*TASK STATEMENT*
Go from the first line below to the one with "s.afterResponse (codeWord st" and print each line exactly.

Dataset records
-- ==== Sys2Proof/Certificates/Slice0/Obligations.lean ====
section
/-! DEFINITION. The statements for the provers, taken from the numbered rules of spec/. -/

namespace Sys2Proof.Machine

/-! ## Words the statements share -/

/-- The first word of a response: the status codes as the table of 60_exceptions.md R101 gives them, bits 31:8 zero
(30_encoding.md R56). -/
def codeWord : Status → Word
  | .ok => 0#32
  | .errOpcode => 1#32
  | .errReserved => 2#32
  | .errBand => 3#32
  | .errRange => 4#32
  | .errArg => 5#32

/-- The state after a query has ended with these response words: they are appended to port Q's output stream, port Q
awaits its next command, the query's draws are used up (the model's own field, log 8), and nothing else is changed. -/
def State.afterResponse (s : State) (words : List Word) : State :=
  { s with q := { s.q with output := s.q.output ++ words, phase := .command }, draws := s.draws + 1 }

/-- The state after a query has ended with this status and these result words (30_encoding.md R56). -/
def State.afterQuery (s : State) (st : Status) (results : List Word) : State :=
  s.afterResponse (codeWord st :: BitVec.ofNat 32 results.length :: results)

/-- The state after a producer command has ended with this response, without a write of shared state. -/
def State.afterCommand (s : State) (st : Status) : State :=
  { s with p := { s.p with output := s.p.output ++ [codeWord st, 0#32], phase := .command } }

/-- Producer steps have replaced the shared states `olds`, oldest first: a query in progress may still read from them
(20_memory.md R43). That they are kept in its phase is the model's choice (log 8). -/
def ConsumerPhase.remember (olds : List Shared) : ConsumerPhase → ConsumerPhase
  | .query i past => .query i (past ++ olds)
  | .command => .command
  | .discard left => .discard left

/-- The state after a producer step has replaced the shared state by `sh`: besides, only a query in progress
remembers the old one (R43; how is the model's choice, log 8). -/
def State.afterWrite (s : State) (sh : Shared) : State :=
  { s with shared := sh, q := { s.q with phase := s.q.phase.remember [s.shared] } }

/-- The state after one FEED step for each of the samples `xs`: besides, a query in progress remembers the state before
each of them (R43; how is the model's choice, log 8). -/
def State.afterFeeds (s : State) (xs : List Word) : State :=
  { s with
    shared := xs.foldl (feedShared s.capacity) s.shared
    q := { s.q with
      phase := s.q.phase.remember
        ((List.range xs.length).map fun k => (xs.take k).foldl (feedShared s.capacity) s.shared) } }

/-- Σ0 .. Σk, the shared states a query may read from: those that producer steps have replaced since it was accepted, and
the present one (R43). That it is accepted in the turn that takes its whole command is the model's choice (log 28). -/
def State.interval (s : State) : List Shared :=
  match s.q.phase with
  | .query _ past => past ++ [s.shared]
  | .command => [s.shared]
  | .discard _ => [s.shared]

/-- `window` is n words of a ring, newest first, as a query may read them (42_ring_buffer.md R73, 20_memory.md R43): for
one cursor value i0 that a state of the interval holds, the k-th is the word at (i0 - 1 - k) mod C in a state of the
interval. -/
def State.readsNewestFirst (s : State) (b : Band) (n : Nat) (window : List Word) : Prop :=
  window.length = n ∧ ∃ sh₀ ∈ s.interval, ∀ k < n, ∃ sh ∈ s.interval,
    window[k]? = some (memRead (sh.rings.get b).mem
      ((((sh₀.rings.get b).cursor : Int) - 1 - k) % (s.capacity : Int)).toNat)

*REPLY TO THE EXERCISE*
-- ==== Sys2Proof/Certificates/Slice0/Obligations.lean ====
section
/-! DEFINITION. The statements for the provers, taken from the numbered rules of spec/. -/

namespace Sys2Proof.Machine

/-! ## Words the statements share -/

/-- The first word of a response: the status codes as the table of 60_exceptions.md R101 gives them, bits 31:8 zero
(30_encoding.md R56). -/
def codeWord : Status → Word
  | .ok => 0#32
  | .errOpcode => 1#32
  | .errReserved => 2#32
  | .errBand => 3#32
  | .errRange => 4#32
  | .errArg => 5#32

/-- The state after a query has ended with these response words: they are appended to port Q's output stream, port Q
awaits its next command, the query's draws are used up (the model's own field, log 8), and nothing else is changed. -/
def State.afterResponse (s : State) (words : List Word) : State :=
  { s with q := { s.q with output := s.q.output ++ words, phase := .command }, draws := s.draws + 1 }

/-- The state after a query has ended with this status and these result words (30_encoding.md R56). -/
def State.afterQuery (s : State) (st : Status) (results : List Word) : State :=
  s.afterResponse (codeWord st :: BitVec.ofNat 32 results.length :: results)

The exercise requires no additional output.